TASK STATEMENT:
Both the line below containing "(s.setSt v).results = s.results := rfl" and the line containing "v).ty = v := rfl", along with every line between them, should be repeated exactly; no other line belongs in the answer.

(Collected data entries)
section
variable (s : State) (v : FrameState)
@[simp] theorem State.setSt_cfg : (s.setSt v).cfg = s.cfg := rfl
@[simp] theorem State.setSt_q : (s.setSt v).q = s.q := rfl
@[simp] theorem State.setSt_st : (s.setSt v).st = v := rfl
@[simp] theorem State.setSt_ty : (s.setSt v).ty = s.ty := rfl
@[simp] theorem State.setSt_wc : (s.setSt v).wc = s.wc := rfl
@[simp] theorem State.setSt_fb : (s.setSt v).fb = s.fb := rfl
@[simp] theorem State.setSt_idx0 : (s.setSt v).idx0 = s.idx0 := rfl
@[simp] theorem State.setSt_idx1 : (s.setSt v).idx1 = s.idx1 := rfl
@[simp] theorem State.setSt_idx2 : (s.setSt v).idx2 = s.idx2 := rfl
@[simp] theorem State.setSt_sc : (s.setSt v).sc = s.sc := rfl
@[simp] theorem State.setSt_hxC0 : (s.setSt v).hxC0 = s.hxC0 := rfl
@[simp] theorem State.setSt_hxC1 : (s.setSt v).hxC1 = s.hxC1 := rfl
@[simp] theorem State.setSt_hxFill : (s.setSt v).hxFill = s.hxFill := rfl
@[simp] theorem State.setSt_fault : (s.setSt v).fault = s.fault := rfl
@[simp] theorem State.setSt_producer : (s.setSt v).producer = s.producer := rfl
@[simp] theorem State.setSt_consumer : (s.setSt v).consumer = s.consumer := rfl
@[simp] theorem State.setSt_inputs : (s.setSt v).inputs = s.inputs := rfl
@[simp] theorem State.setSt_outputs : (s.setSt v).outputs = s.outputs := rfl
@[simp] theorem State.setSt_results : (s.setSt v).results = s.results := rfl
@[simp] theorem State.setSt_drawn : (s.setSt v).drawn = s.drawn := rfl
@[simp] theorem State.setSt_fbBase : (s.setSt v).fbBase = s.fbBase := rfl
end

section
variable (s : State) (v : MsgType)
@[simp] theorem State.setTy_cfg : (s.setTy v).cfg = s.cfg := rfl
@[simp] theorem State.setTy_q : (s.setTy v).q = s.q := rfl
@[simp] theorem State.setTy_st : (s.setTy v).st = s.st := rfl
@[simp] theorem State.setTy_ty : (s.setTy v).ty = v := rfl
@[simp] theorem State.setTy_wc : (s.setTy v).wc = s.wc := rfl
@[simp] theorem State.setTy_fb : (s.setTy v).fb = s.fb := rfl
@[simp] theorem State.setTy_idx0 : (s.setTy v).idx0 = s.idx0 := rfl
@[simp] theorem State.setTy_idx1 : (s.setTy v).idx1 = s.idx1 := rfl
@[simp] theorem State.setTy_idx2 : (s.setTy v).idx2 = s.idx2 := rfl
@[simp] theorem State.setTy_sc : (s.setTy v).sc = s.sc := rfl
@[simp] theorem State.setTy_hxC0 : (s.setTy v).hxC0 = s.hxC0 := rfl
@[simp] theorem State.setTy_hxC1 : (s.setTy v).hxC1 = s.hxC1 := rfl
@[simp] theorem State.setTy_hxFill : (s.setTy v).hxFill = s.hxFill := rfl
@[simp] theorem State.setTy_fault : (s.setTy v).fault = s.fault := rfl
@[simp] theorem State.setTy_producer : (s.setTy v).producer = s.producer := rfl
@[simp] theorem State.setTy_consumer : (s.setTy v).consumer = s.consumer := rfl
@[simp] theorem State.setTy_inputs : (s.setTy v).inputs = s.inputs := rfl
@[simp] theorem State.setTy_outputs : (s.setTy v).outputs = s.outputs := rfl
@[simp] theorem State.setTy_results : (s.setTy v).results = s.results := rfl
@[simp] theorem State.setTy_drawn : (s.setTy v).drawn = s.drawn := rfl
@[simp] theorem State.setTy_fbBase : (s.setTy v).fbBase = s.fbBase := rfl
end

section
variable (s : State) (v : Nat)
@[simp] theorem State.setWc_cfg : (s.setWc v).cfg = s.cfg := rfl
@[simp] theorem State.setWc_q : (s.setWc v).q = s.q := rfl
@[simp] theorem State.setWc_st : (s.setWc v).st = s.st := rfl
@[simp] theorem State.setWc_ty : (s.setWc v).ty = s.ty := rfl
@[simp] theorem State.setWc_wc : (s.setWc v).wc = v := rfl
@[simp] theorem State.setWc_fb : (s.setWc v).fb = s.fb := rfl
@[simp] theorem State.setWc_idx0 : (s.setWc v).idx0 = s.idx0 := rfl
@[simp] theorem State.setWc_idx1 : (s.setWc v).idx1 = s.idx1 := rfl
@[simp] theorem State.setWc_idx2 : (s.setWc v).idx2 = s.idx2 := rfl
@[simp] theorem State.setWc_sc : (s.setWc v).sc = s.sc := rfl
@[simp] theorem State.setWc_hxC0 : (s.setWc v).hxC0 = s.hxC0 := rfl
@[simp] theorem State.setWc_hxC1 : (s.setWc v).hxC1 = s.hxC1 := rfl
@[simp] theorem State.setWc_hxFill : (s.setWc v).hxFill = s.hxFill := rfl
@[simp] theorem State.setWc_fault : (s.setWc v).fault = s.fault := rfl
@[simp] theorem State.setWc_producer : (s.setWc v).producer = s.producer := rfl
@[simp] theorem State.setWc_consumer : (s.setWc v).consumer = s.consumer := rfl
@[simp] theorem State.setWc_inputs : (s.setWc v).inputs = s.inputs := rfl
@[simp] theorem State.setWc_outputs : (s.setWc v).outputs = s.outputs := rfl
@[simp] theorem State.setWc_results : (s.setWc v).results = s.results := rfl
@[simp] theorem State.setWc_drawn : (s.setWc v).drawn = s.drawn := rfl
@[simp] theorem State.setWc_fbBase : (s.setWc v).fbBase = s.fbBase := rfl
end

section
variable (s : State) (v : List Host.Cell)
@[simp] theorem State.setFb_cfg : (s.setFb v).cfg = s.cfg := rfl
@[simp] theorem State.setFb_q : (s.setFb v).q = s.q := rfl
@[simp] theorem State.setFb_st : (s.setFb v).st = s.st := rfl
@[simp] theorem State.setFb_ty : (s.setFb v).ty = s.ty := rfl
@[simp] theorem State.setFb_wc : (s.setFb v).wc = s.wc := rfl
@[simp] theorem State.setFb_fb : (s.setFb v).fb = v := rfl
@[simp] theorem State.setFb_idx0 : (s.setFb v).idx0 = s.idx0 := rfl
@[simp] theorem State.setFb_idx1 : (s.setFb v).idx1 = s.idx1 := rfl
@[simp] theorem State.setFb_idx2 : (s.setFb v).idx2 = s.idx2 := rfl
@[simp] theorem State.setFb_sc : (s.setFb v).sc = s.sc := rfl
@[simp] theorem State.setFb_hxC0 : (s.setFb v).hxC0 = s.hxC0 := rfl
@[simp] theorem State.setFb_hxC1 : (s.setFb v).hxC1 = s.hxC1 := rfl
@[simp] theorem State.setFb_hxFill : (s.setFb v).hxFill = s.hxFill := rfl
@[simp] theorem State.setFb_fault : (s.setFb v).fault = s.fault := rfl
@[simp] theorem State.setFb_producer : (s.setFb v).producer = s.producer := rfl
@[simp] theorem State.setFb_consumer : (s.setFb v).consumer = s.consumer := rfl
@[simp] theorem State.setFb_inputs : (s.setFb v).inputs = s.inputs := rfl
@[simp] theorem State.setFb_outputs : (s.setFb v).outputs = s.outputs := rfl
@[simp] theorem State.setFb_results : (s.setFb v).results = s.results := rfl
@[simp] theorem State.setFb_drawn : (s.setFb v).drawn = s.drawn := rfl
@[simp] theorem State.setFb_fbBase : (s.setFb v).fbBase = s.fbBase := rfl
end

SOLUTION:
@[simp] theorem State.setSt_results : (s.setSt v).results = s.results := rfl
@[simp] theorem State.setSt_drawn : (s.setSt v).drawn = s.drawn := rfl
@[simp] theorem State.setSt_fbBase : (s.setSt v).fbBase = s.fbBase := rfl
end

section
variable (s : State) (v : MsgType)
@[simp] theorem State.setTy_cfg : (s.setTy v).cfg = s.cfg := rfl
@[simp] theorem State.setTy_q : (s.setTy v).q = s.q := rfl
@[simp] theorem State.setTy_st : (s.setTy v).st = s.st := rfl
@[simp] theorem State.setTy_ty : (s.setTy v).ty = v := rfl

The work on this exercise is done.